In [None]:
import numpy as np
import pandas as pd

# 0) 데이터 로드

CSV_PATH = "dataset/spotify_songs_with_genre_int.csv"
URL = "https://raw.githubusercontent.com/hyeonx3/ML_Project/main/dataset/spotify_songs_with_genre_int.csv"

try:
    df = pd.read_csv(CSV_PATH) 
except:
    df = pd.read_csv(URL)

In [2]:
import os
os.environ["CUDA_VISIBLE_DEVICES"] = "-1"


In [3]:

# 1) 피처/타깃 지정 (숫자형만 사용)

target_col = "genre_int"
features = [
    "danceability", "energy", "key", "loudness", "mode",
    "speechiness", "acousticness", "instrumentalness", "liveness",
    "valence", "tempo", "duration_ms"
]
# 숫자형 필터
numeric_cols = df[features].select_dtypes(include=["int64", "float64"]).columns.tolist()
df = df.dropna(subset=numeric_cols + [target_col]).reset_index(drop=True)

X_raw = df[numeric_cols].astype(float).values
y = df[target_col].values
class_names = np.unique(y)

print(f"[Data] n={len(y)}, d={X_raw.shape[1]}, classes={class_names.size}")

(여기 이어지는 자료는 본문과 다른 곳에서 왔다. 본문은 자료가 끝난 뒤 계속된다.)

-- ==== Sys2Proof/Certificates/Slice0/Obligations.lean ====
section
/-! DEFINITION. The statements for the provers. Each docstring names the rules of the manual it rests on. A value that the
manual leaves open is some value in them, and `drawn` counts the values drawn (notes/assumptions/1.md). -/

open Sys2Proof Sys2Proof.Machine

/-- A step takes the command at the front of the queue and runs it with the queue's rest; on an
empty queue the block idles: the model's own rule, notes/assumptions/4.md. -/
def Obligations.StepTakesTheFrontCommand : Prop :=
  (∀ (c : Instr) (rest : List Instr) (s : State), s.pending = c :: rest → step s = exec c { s with pending := rest }) ∧
    ∀ s : State, s.pending = [] → step s = .next s

/-- R121, R143, R163, R218, R252, R264, R288, R312. The values that the manual gives the module as it leaves the factory, before power. -/
def Obligations.ResetValues : Prop :=
  let s := State.reset
  stateCode s.mod.state = 0x01 ∧ s.keeper.intStat = 0x10 ∧ s.keeper.intMask = 0 ∧ s.keeper.hostBeat = 0 ∧ s.keeper.beatCount = 0 ∧
    s.keeper.sluiceOvf = 0 ∧ (∀ n : Fin 8, s.keeper.mailboxes[n].dbReq = false ∧ s.keeper.mailboxes[n].dbRsp = false) ∧
    (∀ l : LaneId, s.ctl.weave.lanes[l].role = if l = 3 then .spare else .active) ∧
    (∀ sl : Fin 3, s.tow.lanes[sl] = if sl = 2 then .spare else .carrying) ∧ s.pair.claim = 0 ∧ (∀ p : Fin 3, s.sw.ports[p].gates = 0xFF) ∧
    (∀ c : Fin 16, s.field.dio[c].safeApplied = true ∧ s.field.dio[c].yielded = true) ∧
    (∀ c : Fin 8, s.field.aio[c].safeApplied = true ∧ s.field.aio[c].yielded = true) ∧
    (∀ c : Fin 4, s.field.fi[c].level = true ∧ s.field.fo[c].safeApplied = true) ∧ s.settings.committed = [] ∧ s.pending = []

/-- Reset has every memory in its canonical form. -/
def Obligations.ResetMemoryCanonical : Prop :=
  Canonical State.reset

/-- From every state whose memories are canonical, a step leads to such a state. -/
def Obligations.StepsKeepMemoryCanonical : Prop :=
  KeptByStep Canonical

/-- R163, R164, R364. No step lowers the highest claim that the module has seen: neither an event on the network or the tow line, nor a
request, a restart or a loss of power. -/
def Obligations.HighestClaimNeverFalls : Prop :=
  ∀ s s' : State, step s = .next s' → s.pair.highestClaim ≤ s'.pair.highestClaim

/-- R12. Every command completes, in every state: it answers a next state, and leaves the queue of waiting commands as it is. Only the two
accesses of the debug port to words behind the Basin's last one stop (`DebugMemory` says how). The manual gives every command its
effect and never says that one is not taken; that a command without an effect in a state leaves the rest as it is, is the
model's choice (log 63). -/
def Obligations.EveryCommandCompletes : Prop :=
  ∀ (c : Instr) (s : State), (∀ t a n, c = .memRead t .basin a n → a + n ≤ basinSize) →
    (∀ t a bs, c = .memWrite t .basin a bs → a + bs.length ≤ basinSize) → ∃ s', exec c s = .next s' ∧ s'.pending = s.pending

/-- R18, R21. Only the events named in movesEpoch change the epoch: no host request, no lane instruction and no event of a channel, a port or
a clock does. -/
def Obligations.EpochKeptOutsideSteps : Prop :=
  ∀ (c : Instr) (s s' : State), movesEpoch c = false → exec c s = .next s' → s'.img.epoch = s.img.epoch

/-- R59, R60, R61, R94. Every valid word of every lane instruction decodes to that instruction, on the lane that fetched it and with every
field at every value; and what is decoded encodes to the word it came from. -/
def Obligations.LaneWordsRoundTrip : Prop :=
  (∀ (i : Instr) (l : LaneId) (f : WordFields), fieldsOf i = some (l, f) → wordOk f = true →
    encode i = some (packWord f) ∧ decodeWord (instantOf i) l (packWord f) = some i) ∧
  (∀ (t : Nat) (l : LaneId) (w : W64) (i : Instr), decodeWord t l w = some i → encode i = some w ∧ (fieldsOf i).map (·.1) = some l)

/-- R59, R60, R61, R94. Words that the manual writes out in its encoded fragments decode to the instructions they stand for; a word
of zeros is never an instruction, and a field that the layout marks zero must be zero. -/
def Obligations.WordsOfTheManual : Prop :=
  ∀ l : LaneId,
    decodeWord 0 l 0x10001A4000000000 = some (.ld l 0 0x1A40 0) ∧ decodeWord 0 l 0x2000000000000000 = some (.andOpen l 0 0 0) ∧
    decodeWord 0 l 0x14001A4100000000 = some (.or l 0 0x1A41 0) ∧ decodeWord 0 l 0x2300000000000000 = some (.closeBracket l 0 0 0) ∧
    decodeWord 0 l 0x3000009600000412 = some (.ton l 0 150 0x412) ∧ decodeWord 0 l 0x18001A6000000000 = some (.st l 0 0x1A60 0) ∧
    decodeWord 0 l 0x2800000000000413 = some (.ep l 0 0 0x413) ∧ decodeWord 0 l 0x3807A12000000414 = some (.ctu l 0 500000 0x414) ∧
    decodeWord 0 l 0x5390000440800000 = some (.ldw l .i 9 4 0x40800000) ∧ decodeWord 0 l 0x5090320710000000 = some (.ldw l .t 9 0x3207 0x10000000) ∧
    decodeWord 0 l 0xC290000410000000 = some (.scale l 9 4 0x10000000) ∧ decodeWord 0 l 0xBE90000610000000 = some (.limit l 9 6 0x10000000) ∧
    decodeWord 0 l 0x5490320810000000 = some (.stw l .t 9 0x3208 0x10000000) ∧ decodeWord 0 l 0 = none ∧
    decodeWord 0 l 0x2000000000000001 = none ∧ decodeWord 0 l 0xE500000000000000 = some (.tend l 0 0 0)

/-- R7, R319. A response begins with the 32-byte header, little-endian: sequence, command, status, payload length, journal ID, epoch, module
state, zero and the CRC-32C over header and payload with its own field taken as zero; the payload follows. -/
def Obligations.ResponseLayout : Prop :=
  ∀ (s : State) (h : ReqHdr) (code status journal epoch : Nat) (payload : List Byte),
    let r := mkResponse s h code status journal epoch payload
    r.length = 32 + payload.length ∧ r.drop 32 = payload ∧ Field r 0 (le4 h.sequence) ∧ Field r 4 (le2 code) ∧ Field r 6 (le2 status) ∧
      Field r 8 (le4 payload.length) ∧ Field r 12 (le4 journal) ∧ Field r 16 (le8 epoch) ∧ Field r 24 (le2 (stateCode s.mod.state)) ∧
      Field r 26 (le2 0) ∧ Field r 28 (le4 (crc32c (r.take 28 ++ le4 0 ++ payload)).toNat) ∧
      le4 0x11223344 = [0x44#8, 0x33#8, 0x22#8, 0x11#8]

/-- R67, R62, R95. A loading or combining instruction takes its operand x into ACC, or combines it where FC is 0; FC becomes 0. Where
the manual leaves the operand open (a tag that is not declared, a local word outside the frame), x is some value.
R68, R62, R95. ST, STN, SET and RST write their bit to the operand, leave ACC and set FC; SET and RST with ACC = 0 write nothing
and send nothing through the Weave. A TAG is written in the BOOL encoding; of a TAGBIT one bit changes, and the value written
meets the encoding of the tag's type. A local word outside the frame is not written (the model's choice, notes/assumptions/71.md).
R67, R69, R94, R98. NOT negates ACC; NOP does nothing; an opening bracket pushes ACC, FC and its operation and sets FC; the
closing one pops the entry and combines unless the bracket was the first check of its string. A 33rd entry, or a pop of the
empty stack, stops the lane on the instruction. -/
def Obligations.BitLogic : Prop :=
  (∀ r ∈ ([(0x10, .ld, fun _ _ x => x), (0x11, .ldn, fun _ _ x => !x),
          (0x12, .and, fun fc a x => if fc then x else a && x), (0x13, .andn, fun fc a x => if fc then !x else a && !x),
          (0x14, .or, fun fc a x => if fc then x else a || x), (0x15, .orn, fun fc a x => if fc then !x else a || !x),
          (0x16, .xor, fun fc a x => if fc then x else a != x), (0x17, .xorn, fun fc a x => if fc then !x else a != !x)] :
        List (BitVec 8 × (LaneId → BitVec 4 → BitVec 20 → W32 → Instr) × (Bool → Bool → Bool → Bool))),
  ∀ (s : State) (l : LaneId) (m : BitVec 4) (o : BitVec 20) (im : W32) (i : Nat) (e : Exec) (c : LaneCtx),
    Issues s l ⟨r.1, m, o, im⟩ i e c → Unpoisoned s →
    ∃ x, (∀ w, bitOperand (laneView s e c) ⟨r.1, m, o, im⟩ = some w → x = w) ∧
      exec (r.2.1 l m o im) s = .next (putLaneCtx i l { issued c (bitCost m) with acc := r.2.2 c.fc c.acc x, fc := false }
        (drawnIf (bitOperand (laneView s e c) ⟨r.1, m, o, im⟩).isNone s))) ∧
   (∀ r ∈ ([(0x18, .st, fun a => some a), (0x19, .stn, fun a => some (!a)), (0x1A, .set, fun a => if a then some true else none),
          (0x1B, .rst, fun a => if a then some false else none)] :
        List (BitVec 8 × (LaneId → BitVec 4 → BitVec 20 → W32 → Instr) × (Bool → Option Bool))),
  ∀ (s : State) (l : LaneId) (m : BitVec 4) (o : BitVec 20) (im : W32) (i : Nat) (e : Exec) (c : LaneCtx),
    Issues s l ⟨r.1, m, o, im⟩ i e c → Unpoisoned s →
    let done (n : Nat) (c' : LaneCtx) (s' : State) : Prop :=
      exec (r.2.1 l m o im) s = .next (putLaneCtx i l { c' with fullSince := none, pc := c.pc + 1, cycles := c.cycles + n, fc := true } s')
    let old := laneTag (laneView s e c) o.toNat
    (r.2.2 c.acc = none → done 1 c (drawnIf (m.toNat == 1 && old.isNone) s)) ∧
    (∀ b, r.2.2 c.acc = some b → m = 0 → done 1 (posts c [(o.toNat, if b then 1 else 0)]) s) ∧
    (∀ b, r.2.2 c.acc = some b → m = 1 → ∃ v, (∀ w, old = some w → v = w) ∧
      done 4 (posts c [(o.toNat, encodeVal (tagType (laneView s e c) o.toNat) (setBit v (im.toNat % 64) b))]) (drawnIf old.isNone s)) ∧
    (∀ b v, r.2.2 c.acc = some b → m = 2 → laneLocal (laneView s e c) (o.toNat / 64) = some v →
      done 1 (setLocal c (o.toNat / 64) (setBit v (o.toNat % 64) b)) s) ∧
    (m = 2 → laneLocal (laneView s e c) (o.toNat / 64) = none → done 1 c s) ∧
    (∀ b, r.2.2 c.acc = some b → m = 4 →
      done 1 (setReg c (o.toNat % 16) (setBit (regOf c (o.toNat % 16)) (im.toNat % 64) b)) s)) ∧
   (∀ (s : State) (l : LaneId) (m : BitVec 4) (o : BitVec 20) (im : W32) (i : Nat) (e : Exec) (c : LaneCtx), Unpoisoned s →
    let stops (k : Instr) : Prop := exec k s = .next (putLaneCtx i l { issued c 1 with pc := c.pc, stalled := true } s)
    (Issues s l ⟨0x01, m, o, im⟩ i e c → exec (.nop l m o im) s = .next (putLaneCtx i l (issued c 1) s)) ∧
    (Issues s l ⟨0x1C, m, o, im⟩ i e c → exec (.not l m o im) s = .next (putLaneCtx i l { issued c 1 with acc := !c.acc } s)) ∧
    (∀ r ∈ ([(0x20, .andOpen, .and), (0x21, .orOpen, .or), (0x22, .xorOpen, .xor)] :
          List (BitVec 8 × (LaneId → BitVec 4 → BitVec 20 → W32 → Instr) × NestOp)), Issues s l ⟨r.1, m, o, im⟩ i e c →
      (c.nest.length < 32 → exec (r.2.1 l m o im) s =
        .next (putLaneCtx i l { issued c 1 with nest := { acc := c.acc, fc := c.fc, op := r.2.2 } :: c.nest, fc := true } s)) ∧
      (32 ≤ c.nest.length → stops (r.2.1 l m o im))) ∧
    (Issues s l ⟨0x23, m, o, im⟩ i e c →
      (c.nest = [] → stops (.closeBracket l m o im)) ∧
      (∀ n rest, c.nest = n :: rest → exec (.closeBracket l m o im) s =
        .next (putLaneCtx i l { issued c 1 with nest := rest, fc := false, acc := (match n.fc, n.op with
          | true, _ => c.acc
          | false, .and => n.acc && c.acc
          | false, .or => n.acc || c.acc
          | false, .xor => n.acc != c.acc) } s))))

/-- R73, R75, R76. EP gives i ∧ ¬PREV and EN gives ¬i ∧ PREV for the input i in ACC; in the first execution PREV is primed from i,
so neither sees an edge. FC becomes 0, PREV takes i, NEW and RESUME clear, and a changed record is written through the Weave.
R79, R80. LDI copies an instance's VALUE into Wd; BLD, BAND, BOR and BXOR combine Wd with bit 0 of the 64 BOOL tags from the
operand on; BST posts 64 tag writes in ascending order. ACC and FC stay. -/
def Obligations.EdgesAndBlocks : Prop :=
  (∀ (s : State) (l : LaneId) (m : BitVec 4) (o : BitVec 20) (im : W32) (i : Nat) (e : Exec) (c : LaneCtx), Unpoisoned s →
    let first (r : Inst) : Bool := r.isNew || r.lastT == BitVec.ofNat 64 e.tick
    let after (r : Inst) : Inst :=
      { r with isNew := false, resume := false, prev := c.acc, lastT := if r.isNew then BitVec.ofNat 64 e.tick else r.lastT }
    (Issues s l ⟨0x28, m, o, im⟩ i e c →
      let r := laneInst (laneView s e c) im.toNat .ep
      exec (.ep l m o im) s = .next (putLaneCtx i l
        (putInst { issued c 6 with acc := !first r && c.acc && !r.prev, fc := false } im.toNat r (after r)) s)) ∧
    (Issues s l ⟨0x29, m, o, im⟩ i e c →
      let r := laneInst (laneView s e c) im.toNat .en
      exec (.en l m o im) s = .next (putLaneCtx i l
        (putInst { issued c 6 with acc := !first r && !c.acc && r.prev, fc := false } im.toNat r (after r)) s))) ∧
   (∀ (s : State) (l : LaneId) (m : BitVec 4) (o : BitVec 20) (im : W32) (i : Nat) (e : Exec) (c : LaneCtx), Unpoisoned s →
    (Issues s l ⟨0x3F, m, o, im⟩ i e c → exec (.ldi l m o im) s =
      .next (putLaneCtx i l (setReg (issued c 5) (o.toNat % 16) (laneInst (laneView s e c) im.toNat .ep).value) s)) ∧
    (∀ r ∈ ([(0x40, .bld, fun _ p => p), (0x42, .band, fun w p => w && p), (0x43, .bor, fun w p => w || p),
             (0x44, .bxor, fun w p => w != p)] :
          List (BitVec 8 × (LaneId → BitVec 4 → BitVec 20 → W32 → Instr) × (Bool → Bool → Bool))), Issues s l ⟨r.1, m, o, im⟩ i e c →
      ∃ v : W64, (∀ (k : Nat) (t : W64), k < 64 → laneTag (laneView s e c) (o.toNat + k) = some t →
          v.getLsbD k = r.2.2 ((regOf c (im.toNat / 2 ^ 28)).getLsbD k) (t.getLsbD 0)) ∧
        exec (r.2.1 l m o im) s = .next (putLaneCtx i l (setReg (issued c 264) (im.toNat / 2 ^ 28) v)
          (drawnIf ((List.range 64).any fun k => (laneTag (laneView s e c) (o.toNat + k)).isNone) s))) ∧
    (Issues s l ⟨0x41, m, o, im⟩ i e c → exec (.bst l m o im) s =
      .next (putLaneCtx i l (posts (issued c 66) ((List.range 64).map fun k =>
        (o.toNat + k, if (regOf c (im.toNat / 2 ^ 28)).getLsbD k then 1 else 0))) s)))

[Data] n=32833, d=12, classes=6


In [4]:
# 2) Split: Train / Val / Test = 70 / 15 / 15

from sklearn.model_selection import train_test_split
X_train, X_temp, y_train, y_temp = train_test_split(
    X_raw, y, test_size=0.30, stratify=y, random_state=42
)
X_val, X_test, y_val, y_test = train_test_split(
    X_temp, y_temp, test_size=0.50, stratify=y_temp, random_state=42
)

print("train:", X_train.shape, "val:", X_val.shape, "test:", X_test.shape)


train: (22983, 12) val: (4925, 12) test: (4925, 12)


In [5]:
# 3) 스케일링 (Train에 fit → Val/Test엔 transform)

from sklearn.preprocessing import StandardScaler
scaler = StandardScaler().fit(X_train)
Xs_train = scaler.transform(X_train)
Xs_val   = scaler.transform(X_val)
Xs_test  = scaler.transform(X_test)


In [6]:
# 4) 차원 축소기 (Train에만 fit) : PCA, LDA, AE

from sklearn.decomposition import PCA
from sklearn.discriminant_analysis import LinearDiscriminantAnalysis as LDA

# 4-1) PCA (누적분산 95%)
pca = PCA(n_components=0.95, random_state=42).fit(Xs_train)
Xp_train = pca.transform(Xs_train)
Xp_val   = pca.transform(Xs_val)
Xp_test  = pca.transform(Xs_test)

# 4-2) LDA (지도식, 최대 성분 = 클래스수-1)
n_classes = class_names.size
lda_dim = max(1, min(10, n_classes - 1))
lda = LDA(n_components=lda_dim).fit(Xs_train, y_train)
Xl_train = lda.transform(Xs_train)
Xl_val   = lda.transform(Xs_val)
Xl_test  = lda.transform(Xs_test)

# 4-3) Autoencoder (Keras) — Train으로만 학습, Val로 모니터
#      encoder 출력(z)을 임베딩으로 사용
import tensorflow as tf
from tensorflow.keras import layers, models, callbacks

input_dim   = Xs_train.shape[1]
encoding_dim = 8  # (튜닝 후보: 6~16)

inp = layers.Input(shape=(input_dim,))
h1  = layers.Dense(16, activation='relu')(inp)
z   = layers.Dense(encoding_dim, activation='relu', name="bottleneck")(h1)
h2  = layers.Dense(16, activation='relu')(z)
out = layers.Dense(input_dim, activation='linear')(h2)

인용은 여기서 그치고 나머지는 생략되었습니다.